A case of traumatic corneal stromal edema with decreased endothelial cell density

Introduction

Ocular trauma, although relatively rare, is a proven etiology of focal corneal stromal edema. A notable example of corneal edema caused by trauma is traumatic corneal endothelial rings. Not many cases have been reported since it was described in 1978 by Cibis et al.¹ Ocular manifestations include lesions of transient, gray-white, endothelial ring-shaped opacities with focal corneal stromal edema and most cases show remission within a few days with conservative management.² Here we report a case of traumatic corneal stromal edema discovered by anterior segment optical coherence tomography (AS-OCT).

Case report

A 31-year-old man presented to our clinic for an ocular trauma to his left eye. The patient had a blast injury which occurred on the previous day by a plastic bottle cap when trying to open a beverage bottle. Past medical history was unremarkable. His best-corrected visual acuity (BCVA) was 20/200 OS (left eye). Anterior segment examination showed an epithelial defect, which implies a direct injury to the cornea. A marked focal stromal edema accompanied by Descemet’s membrane folds were located at 10 o’clock in the paraxial area, about 4 mm apart from the corneal center (Figure 1A). Grade 1 gross hyphema was observed. AS-OCT (AS-OCT; Carl Zeiss Meditec AG, Jena, Germany) revealed marked corneal swelling of the lesion (Figure 1B). Endothelial cell density was 1783 cells/mm² (Figure 1C). Funduscopic examination showed clear vitreous with normal optic disc and retina. The patient was given topical cycloplegics and 1% prednisolone acetate every 2 hours. Five days later, his BCVA improved to 20/50 OS. The stromal edema resolved, showing no signs of epithelial defect, although small opacity remained (Figure 1D). AS-OCT revealed complete resolution of corneal swelling (Figure 1E). Despite the resolution of corneal edema, however, specular microscopy (SP-9000; Konan Medical, Tokyo, Japan) showed substantially decreased endothelial cell density in the lesion compared to the fellow eye (2,062 versus 2,959 mm²) (Figure 1F). The patient’s condition was observed while tapering the topical steroid. One month later, the patient’s 2959 cells/mm² BCVA improved to 20/25 OS. There were no signs of corneal edema and no further decrease in endothelial cell density.
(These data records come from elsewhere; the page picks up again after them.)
-- ==== Sys2Proof/Tests/Slice0.lean ====
section
/-! SUPPORT. The model's own tests: the command words bit by bit, ill-formed terms refused, one step of each command on a
vector of 95_test_vectors.md, and a witness for each statement that has hypotheses. Expected results are the vectors'. -/

namespace Sys2Proof.Tests

open Sys2Proof.Machine

/-- A machine after reset with its input window and its output bytes written. -/
def loaded (inp out : List Byte) : State :=
  { State.reset with ibuf := Memory.writeBytes [] 0 inp, inLen := BitVec.ofNat 16 inp.length,
                     obuf := Memory.writeBytes [] 0 out, outLen := BitVec.ofNat 16 out.length }

/-- The machine after reset with VALUE set. -/
def withValue (v : DWord) : State := { State.reset with value := v }

/-- The machine after reset with IN_LEN set and no byte written. -/
def unwritten (n : Half) : State := { State.reset with inLen := n }

/-- A field of a next state. -/
def field {α : Type} (f : State → α) : Result → Option α
  | .next t => some (f t)
  | .fault _ => none
  | .refused _ => none

/-- The fault of a stopped step. -/
def faultOf : Result → Option Fault
  | .next _ => none
  | .fault f => some f
  | .refused _ => none

/-- What a decode leaves: VALUE, COUNT, ERR, IN_PTR. -/
def decoded (t : State) : DWord × Int × ErrCode × Nat := (t.value, t.count.toInt, t.err, t.inPtr.toNat)

/-- What an appending command leaves: OBUF, OUT_LEN, ERR, IN_PTR. -/
def produced (t : State) : Memory × Nat × ErrCode × Nat := (t.obuf, t.outLen.toNat, t.err, t.inPtr.toNat)

/-- What a lookup leaves: FOUND, FUNC_ID, FUNC_CODE, ERR. -/
def lookedUp (t : State) : Bool × Nat × DWord × ErrCode := (t.found, t.funcId.toNat, t.funcCode, t.err)

/-- Nine continuation bytes and a terminal byte. -/
def ten (b : Byte) : List Byte := List.replicate 9 0x80 ++ [b]

-- ---- The words of 30_encoding.md R70 and R72 ----

theorem test_word_vdecraw : decode 0b00000000000000000000000000000001#32 = .ok .vdecraw := by decide
theorem test_word_vdec : decode 0b00000000000000000000000000000010#32 = .ok .vdec := by decide
theorem test_word_venc : decode 0b00000000000000000000000000000011#32 = .ok .venc := by decide
theorem test_word_hexdec : decode 0b00000000000000000000000000000100#32 = .ok .hexdec := by decide
theorem test_word_hexenc : decode 0b00000000000000000000000000000101#32 = .ok .hexenc := by decide
theorem test_word_lkcode : decode 0b00000000000000000000000000000110#32 = .ok .lkcode := by decide
theorem test_word_lkname : decode 0b00000000000000000000000000000111#32 = .ok .lkname := by decide
theorem test_word_valid : decode 0b00000000000000000000000000001000#32 = .ok .valid := by decide
theorem test_word_out2in : decode 0b00000000000000000000000000001001#32 = .ok .out2in := by decide

/-- The bytes of a word are in the host bus's order (20_memory.md R51), and the table's numbering is the word's. -/
theorem test_table_word : decodeTableWord 32 0x09 = some .out2in ∧ decodeTableWord 32 0x0100 = none ∧
    decodeTableWord 32 0x0A = none := by decide

/-- The step after withFetchWord runs the command as the first after reset: VALID of VALUE 0 finds ID (V-R1). -/
theorem test_first_step : field lookedUp (step (State.reset.withFetchWord 32 0x08)) = some (true, 31, 0, .ok) := by decide

-- ---- Ill-formed terms are refused ----

theorem test_illegal_words : legalWord 0x00 = false ∧ legalWord 0x0A = false ∧ legalWord 0xFF = false ∧
    legalWord 0x0102 = false ∧ legalWord 0x80000002 = false ∧ legalWord 0x01 = true ∧ legalWord 0x09 = true := by decide

theorem test_bufcap_zero : Config.wf ⟨0, [], 0⟩ = false ∧ Config.wf ⟨1, [], 0⟩ = true := by decide

theorem test_base_misaligned : Config.wf ⟨1, [], 0x20000⟩ = false ∧ Config.wf ⟨1, [], 0x40000⟩ = true := by decide

theorem test_name_empty : Config.wf ⟨1, [([], .sha1)], 0⟩ = false := by decide

theorem test_name_uppercase : Config.wf ⟨1, [([0x53], .sha1)], 0⟩ = false := by decide

theorem test_name_twice : Config.wf ⟨1, [([0x61], .sha1), ([0x61], .x11)], 0⟩ = false := by decide

theorem test_label_missing : programWf [.goto ['a']] = false ∧ programWf [.label ['a'], .goto ['a']] = true := by decide

theorem test_label_twice : programWf [.label ['a'], .label ['a'], .goto ['a']] = false := by decide

theorem test_text_not_ascii : programWf [.wrs .ibuf (.num 0) ['é']] = false ∧
    programWf [.wrs .ibuf (.num 0) ['e']] = true := by decide

-- ---- One step of each command (95_test_vectors.md) ----

/-- V-D27: the trailing `ff` is not read; V-D33: VDECRAW does not advance. -/
theorem test_varint_ac02 : field decoded (exec .vdec (loaded [0xAC, 0x02, 0xFF] [])) = some (300, 2, .ok, 2) ∧
    field decoded (exec .vdecraw (loaded [0xAC, 0x02] [])) = some (300, 2, .ok, 0) := by decide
Figure 1 Marked focal corneal edema → marked focal stromal edema. Notes: (A) Anterior segment photography showing a marked focal corneal edema. (B) Anterior segment optical coherence tomography demonstrating severe corneal swelling and markedly increased corneal thickness in the affected area. (C) Specular microscopy revealing decreased endothelial cell density and increased corneal thickness. (D) Anterior segment photography showing resolution of corneal edema through conservative management. (E) Anterior segment optical coherence tomography demonstrating complete resolution of corneal swelling. (F) Specular microscopy revealing substantially decreased endothelial cell density in the left (L) eye compared to the right (R) eye.

Discussion

A diffuse corneal edema and its recovery is often observed in patients with eye injury caused by ocular trauma. The main etiologies of transient diffuse stromal edema include post-traumatic inflammation inside the anterior chamber and persistently increased intraocular pressure. However, a local corneal edema accompanied by substantially decreased endothelial cell is a rare and notable case. This case differs from traumatic corneal endothelial rings in that there is no distinct endothelial ring lesion on slit lamp examination. Furthermore, despite the difference in corneal morphology, this case shares a similarity with the traumatic corneal endothelial rings: the corneal lesion was caused by traumatic endothelial cell damage in this case. To our knowledge, only one case of traumatic corneal endothelial rings with imaging of AS-OCT has been reported,³ in which the AS-OCT revealed a ruffled disruption to the endothelial cells directly posterior to the stromal thickening. We too discovered a similar ruffled endothelial disruption from imaging (Figure 1B). Endothelial cells around the traumatic lesion undergo the greatest torsion and energy absorption as the cornea moves axially posterior and then relaxes to its original position.⁴ This process could have induced the damage and inflammation of the corneal endothelial cells. Another possible mechanism that caused the injury would be a direct contact between the corneal endothelium and a lens or iris. Dysfunction of damaged endothelial cells are replaced with circumferential normal endothelial cells. The proper functioning of the corneal endothelium is regarded to be crucial to the maintenance of corneal clarity. Once damaged, the endothelium is not able to recover from the injury. Therefore, significant endothelial damage may lead to severe complications such as persistent corneal edema and bullous keratopathy at a later stage.

Conclusion

In conclusion, permanent corneal endothelial cell loss could occurs by traumatic mechanism, which manifests as corneal stromal edema in the early phase of trauma. Corneal endothelial layer evaluation using specular microscopy and AS-OCT can be useful for diagnosing and monitoring the damage to cornea.

Disclosure

The authors report no conflicts of interest in this work.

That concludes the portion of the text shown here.